* _EXERCISE OBJECTIVE_: Take the material below from its first line through the line containing "let s1 := s.hLose.setFld" and, please, write those lines again exactly.

►

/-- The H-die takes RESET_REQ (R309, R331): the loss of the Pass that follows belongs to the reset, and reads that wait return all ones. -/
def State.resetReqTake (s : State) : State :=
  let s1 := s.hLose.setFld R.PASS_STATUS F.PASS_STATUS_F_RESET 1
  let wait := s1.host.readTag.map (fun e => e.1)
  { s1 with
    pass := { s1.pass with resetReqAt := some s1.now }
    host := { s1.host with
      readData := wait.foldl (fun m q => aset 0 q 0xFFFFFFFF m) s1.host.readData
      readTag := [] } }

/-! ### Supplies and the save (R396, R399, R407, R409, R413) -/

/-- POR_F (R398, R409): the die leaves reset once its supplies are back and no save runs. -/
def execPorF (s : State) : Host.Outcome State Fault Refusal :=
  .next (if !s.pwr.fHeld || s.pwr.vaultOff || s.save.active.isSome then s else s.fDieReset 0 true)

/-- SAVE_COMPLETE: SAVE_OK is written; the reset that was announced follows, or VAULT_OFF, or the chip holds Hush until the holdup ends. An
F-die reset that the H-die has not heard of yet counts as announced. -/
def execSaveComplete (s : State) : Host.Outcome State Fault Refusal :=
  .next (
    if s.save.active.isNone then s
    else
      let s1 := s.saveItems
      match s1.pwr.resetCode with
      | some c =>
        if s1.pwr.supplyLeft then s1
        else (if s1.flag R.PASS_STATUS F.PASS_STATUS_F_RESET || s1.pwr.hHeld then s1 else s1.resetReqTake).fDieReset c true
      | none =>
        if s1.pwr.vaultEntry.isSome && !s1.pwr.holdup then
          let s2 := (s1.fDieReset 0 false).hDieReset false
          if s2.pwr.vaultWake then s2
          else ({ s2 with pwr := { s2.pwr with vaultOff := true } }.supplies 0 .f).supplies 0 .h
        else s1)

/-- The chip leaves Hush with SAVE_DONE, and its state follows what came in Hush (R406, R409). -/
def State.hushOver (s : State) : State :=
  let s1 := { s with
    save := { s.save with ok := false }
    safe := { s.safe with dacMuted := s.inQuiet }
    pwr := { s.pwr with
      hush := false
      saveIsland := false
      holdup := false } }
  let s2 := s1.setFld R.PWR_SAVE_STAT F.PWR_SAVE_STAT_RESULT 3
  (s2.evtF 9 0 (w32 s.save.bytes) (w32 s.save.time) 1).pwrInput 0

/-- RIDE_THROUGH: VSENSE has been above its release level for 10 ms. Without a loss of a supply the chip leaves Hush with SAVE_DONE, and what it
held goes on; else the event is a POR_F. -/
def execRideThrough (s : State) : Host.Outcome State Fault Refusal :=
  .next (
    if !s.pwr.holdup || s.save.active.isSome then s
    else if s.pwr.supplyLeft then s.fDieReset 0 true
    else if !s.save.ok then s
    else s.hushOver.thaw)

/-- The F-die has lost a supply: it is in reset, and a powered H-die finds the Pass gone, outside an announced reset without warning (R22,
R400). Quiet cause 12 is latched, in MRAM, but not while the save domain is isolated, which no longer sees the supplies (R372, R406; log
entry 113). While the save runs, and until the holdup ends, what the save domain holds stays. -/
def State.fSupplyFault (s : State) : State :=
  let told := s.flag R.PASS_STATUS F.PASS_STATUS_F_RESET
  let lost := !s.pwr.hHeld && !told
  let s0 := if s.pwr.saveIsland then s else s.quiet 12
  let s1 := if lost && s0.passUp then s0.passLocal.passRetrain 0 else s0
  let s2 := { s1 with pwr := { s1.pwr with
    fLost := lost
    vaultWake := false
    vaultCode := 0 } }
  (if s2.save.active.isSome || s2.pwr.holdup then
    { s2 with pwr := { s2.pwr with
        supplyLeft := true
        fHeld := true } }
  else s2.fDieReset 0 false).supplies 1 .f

◄

* _THE COMPLETED TASK_:
/-- The H-die takes RESET_REQ (R309, R331): the loss of the Pass that follows belongs to the reset, and reads that wait return all ones. -/
def State.resetReqTake (s : State) : State :=
  let s1 := s.hLose.setFld R.PASS_STATUS F.PASS_STATUS_F_RESET 1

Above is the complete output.